> What to produce: Only one stretch of the data below is needed. Output the lines from the one with "then some (.endBefore" up to and including the one with "e.through with retired", exactly as they stand.

[Source information Boundary: Start]

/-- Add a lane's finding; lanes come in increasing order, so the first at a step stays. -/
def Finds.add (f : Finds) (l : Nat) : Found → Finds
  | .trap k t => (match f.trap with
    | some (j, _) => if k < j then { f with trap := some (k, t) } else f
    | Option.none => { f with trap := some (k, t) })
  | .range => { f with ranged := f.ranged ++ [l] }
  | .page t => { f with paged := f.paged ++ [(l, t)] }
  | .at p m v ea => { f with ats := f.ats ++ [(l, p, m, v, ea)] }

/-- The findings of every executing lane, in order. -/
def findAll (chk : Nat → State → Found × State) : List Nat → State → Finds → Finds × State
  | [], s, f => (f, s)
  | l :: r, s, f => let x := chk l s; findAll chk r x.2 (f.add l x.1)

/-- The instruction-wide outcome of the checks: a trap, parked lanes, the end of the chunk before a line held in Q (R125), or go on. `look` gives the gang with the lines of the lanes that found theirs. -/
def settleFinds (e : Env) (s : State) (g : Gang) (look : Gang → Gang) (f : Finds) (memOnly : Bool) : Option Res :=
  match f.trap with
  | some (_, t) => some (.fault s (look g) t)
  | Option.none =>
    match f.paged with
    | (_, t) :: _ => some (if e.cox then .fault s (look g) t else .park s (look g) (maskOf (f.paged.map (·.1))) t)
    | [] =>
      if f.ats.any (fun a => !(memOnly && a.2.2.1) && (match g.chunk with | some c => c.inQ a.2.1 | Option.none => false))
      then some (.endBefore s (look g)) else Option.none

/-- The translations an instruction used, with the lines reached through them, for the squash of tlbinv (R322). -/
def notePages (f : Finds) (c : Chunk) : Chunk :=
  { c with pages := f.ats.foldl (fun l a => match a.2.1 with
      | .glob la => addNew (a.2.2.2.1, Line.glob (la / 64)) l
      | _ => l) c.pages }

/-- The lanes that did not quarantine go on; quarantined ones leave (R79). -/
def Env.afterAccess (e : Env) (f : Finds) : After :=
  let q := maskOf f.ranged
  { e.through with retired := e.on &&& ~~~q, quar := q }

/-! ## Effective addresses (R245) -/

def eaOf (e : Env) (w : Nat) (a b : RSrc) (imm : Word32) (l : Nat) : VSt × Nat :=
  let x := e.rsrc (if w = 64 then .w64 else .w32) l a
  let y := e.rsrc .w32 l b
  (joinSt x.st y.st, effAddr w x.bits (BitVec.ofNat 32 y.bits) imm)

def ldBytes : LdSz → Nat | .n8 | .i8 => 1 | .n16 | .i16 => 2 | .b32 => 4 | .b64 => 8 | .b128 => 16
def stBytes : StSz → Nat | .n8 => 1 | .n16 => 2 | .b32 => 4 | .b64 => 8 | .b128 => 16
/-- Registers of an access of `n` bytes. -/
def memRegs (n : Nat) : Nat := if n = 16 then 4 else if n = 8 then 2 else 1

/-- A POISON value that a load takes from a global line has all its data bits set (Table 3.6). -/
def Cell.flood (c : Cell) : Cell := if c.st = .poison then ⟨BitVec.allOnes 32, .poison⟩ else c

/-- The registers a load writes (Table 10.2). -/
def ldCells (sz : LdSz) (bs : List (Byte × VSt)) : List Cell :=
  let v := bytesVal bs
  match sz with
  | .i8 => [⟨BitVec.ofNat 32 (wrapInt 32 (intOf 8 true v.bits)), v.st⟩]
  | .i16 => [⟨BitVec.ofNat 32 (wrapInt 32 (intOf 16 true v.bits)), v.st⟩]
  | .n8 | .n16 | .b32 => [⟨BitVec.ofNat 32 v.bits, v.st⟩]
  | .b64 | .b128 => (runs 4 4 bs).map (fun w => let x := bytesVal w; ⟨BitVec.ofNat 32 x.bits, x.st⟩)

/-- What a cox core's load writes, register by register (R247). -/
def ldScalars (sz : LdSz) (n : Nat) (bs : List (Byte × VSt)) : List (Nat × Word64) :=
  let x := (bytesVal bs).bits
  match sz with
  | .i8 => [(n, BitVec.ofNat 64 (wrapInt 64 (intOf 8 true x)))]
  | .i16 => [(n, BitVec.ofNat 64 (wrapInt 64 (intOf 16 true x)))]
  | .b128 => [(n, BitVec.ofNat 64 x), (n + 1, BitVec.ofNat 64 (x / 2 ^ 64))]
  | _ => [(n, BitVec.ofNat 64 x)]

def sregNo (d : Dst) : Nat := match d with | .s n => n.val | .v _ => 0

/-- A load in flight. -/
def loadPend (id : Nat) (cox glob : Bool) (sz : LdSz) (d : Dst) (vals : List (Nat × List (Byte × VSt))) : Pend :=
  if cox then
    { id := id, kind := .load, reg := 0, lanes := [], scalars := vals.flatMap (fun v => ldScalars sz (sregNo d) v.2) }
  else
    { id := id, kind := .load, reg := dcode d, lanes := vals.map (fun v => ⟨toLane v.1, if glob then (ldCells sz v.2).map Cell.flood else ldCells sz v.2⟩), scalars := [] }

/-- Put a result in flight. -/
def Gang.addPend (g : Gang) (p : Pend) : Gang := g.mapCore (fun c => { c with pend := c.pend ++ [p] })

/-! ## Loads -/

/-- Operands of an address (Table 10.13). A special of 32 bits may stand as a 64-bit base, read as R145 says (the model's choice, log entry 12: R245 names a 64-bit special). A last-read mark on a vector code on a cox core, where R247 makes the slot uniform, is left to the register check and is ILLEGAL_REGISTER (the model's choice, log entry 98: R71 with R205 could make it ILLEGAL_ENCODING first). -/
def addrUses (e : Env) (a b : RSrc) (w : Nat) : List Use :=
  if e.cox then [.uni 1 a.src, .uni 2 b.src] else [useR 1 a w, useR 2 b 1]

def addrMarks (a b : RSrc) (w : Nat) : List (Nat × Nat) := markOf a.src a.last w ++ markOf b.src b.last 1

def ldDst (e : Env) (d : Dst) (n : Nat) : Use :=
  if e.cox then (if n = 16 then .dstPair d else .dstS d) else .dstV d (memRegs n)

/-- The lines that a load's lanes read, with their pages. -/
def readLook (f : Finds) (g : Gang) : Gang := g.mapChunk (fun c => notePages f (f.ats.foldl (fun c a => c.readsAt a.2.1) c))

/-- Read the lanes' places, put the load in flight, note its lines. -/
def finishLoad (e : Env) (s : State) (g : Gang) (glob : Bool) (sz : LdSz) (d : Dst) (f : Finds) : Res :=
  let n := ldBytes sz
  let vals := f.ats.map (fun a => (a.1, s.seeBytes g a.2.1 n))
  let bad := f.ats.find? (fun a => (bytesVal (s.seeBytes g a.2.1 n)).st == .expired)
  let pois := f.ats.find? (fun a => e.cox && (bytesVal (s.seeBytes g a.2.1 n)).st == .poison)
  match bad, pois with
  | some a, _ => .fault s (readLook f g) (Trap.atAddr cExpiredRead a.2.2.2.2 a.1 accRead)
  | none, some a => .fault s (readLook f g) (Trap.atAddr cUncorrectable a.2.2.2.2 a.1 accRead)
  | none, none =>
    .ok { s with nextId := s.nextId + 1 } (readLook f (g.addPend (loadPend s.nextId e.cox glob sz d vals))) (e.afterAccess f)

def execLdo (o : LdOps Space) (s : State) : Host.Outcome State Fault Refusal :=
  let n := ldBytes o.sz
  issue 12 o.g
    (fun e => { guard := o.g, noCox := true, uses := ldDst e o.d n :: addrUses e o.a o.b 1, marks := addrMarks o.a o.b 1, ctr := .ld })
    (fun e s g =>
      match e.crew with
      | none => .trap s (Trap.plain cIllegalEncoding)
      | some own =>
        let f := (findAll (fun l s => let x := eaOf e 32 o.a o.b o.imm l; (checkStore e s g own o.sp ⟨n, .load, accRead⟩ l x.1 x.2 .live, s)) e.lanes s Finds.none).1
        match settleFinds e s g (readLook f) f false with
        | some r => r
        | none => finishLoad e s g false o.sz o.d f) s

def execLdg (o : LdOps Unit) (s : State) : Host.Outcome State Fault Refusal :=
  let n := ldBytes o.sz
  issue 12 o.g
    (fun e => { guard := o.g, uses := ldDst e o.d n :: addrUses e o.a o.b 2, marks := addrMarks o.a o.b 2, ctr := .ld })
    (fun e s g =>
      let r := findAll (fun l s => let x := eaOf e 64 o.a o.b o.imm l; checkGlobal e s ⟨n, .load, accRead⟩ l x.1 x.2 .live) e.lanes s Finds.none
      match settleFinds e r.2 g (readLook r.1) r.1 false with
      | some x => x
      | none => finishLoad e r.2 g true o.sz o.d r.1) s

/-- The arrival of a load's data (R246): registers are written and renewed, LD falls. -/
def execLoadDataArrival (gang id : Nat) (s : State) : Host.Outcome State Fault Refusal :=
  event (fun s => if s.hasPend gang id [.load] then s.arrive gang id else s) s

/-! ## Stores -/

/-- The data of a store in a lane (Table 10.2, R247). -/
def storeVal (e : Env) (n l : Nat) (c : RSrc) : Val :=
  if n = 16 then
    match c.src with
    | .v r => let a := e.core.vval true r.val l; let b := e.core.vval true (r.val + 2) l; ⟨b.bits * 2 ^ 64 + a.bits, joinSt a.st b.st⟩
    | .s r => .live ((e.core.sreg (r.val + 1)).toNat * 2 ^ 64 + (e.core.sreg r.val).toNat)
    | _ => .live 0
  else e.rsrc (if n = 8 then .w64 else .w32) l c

[Source information Boundary: End]

> Answer section:
      then some (.endBefore s (look g)) else Option.none

/-- The translations an instruction used, with the lines reached through them, for the squash of tlbinv (R322). -/
def notePages (f : Finds) (c : Chunk) : Chunk :=
  { c with pages := f.ats.foldl (fun l a => match a.2.1 with
      | .glob la => addNew (a.2.2.2.1, Line.glob (la / 64)) l
      | _ => l) c.pages }

/-- The lanes that did not quarantine go on; quarantined ones leave (R79). -/
def Env.afterAccess (e : Env) (f : Finds) : After :=
  let q := maskOf f.ranged
  { e.through with retired := e.on &&& ~~~q, quar := q }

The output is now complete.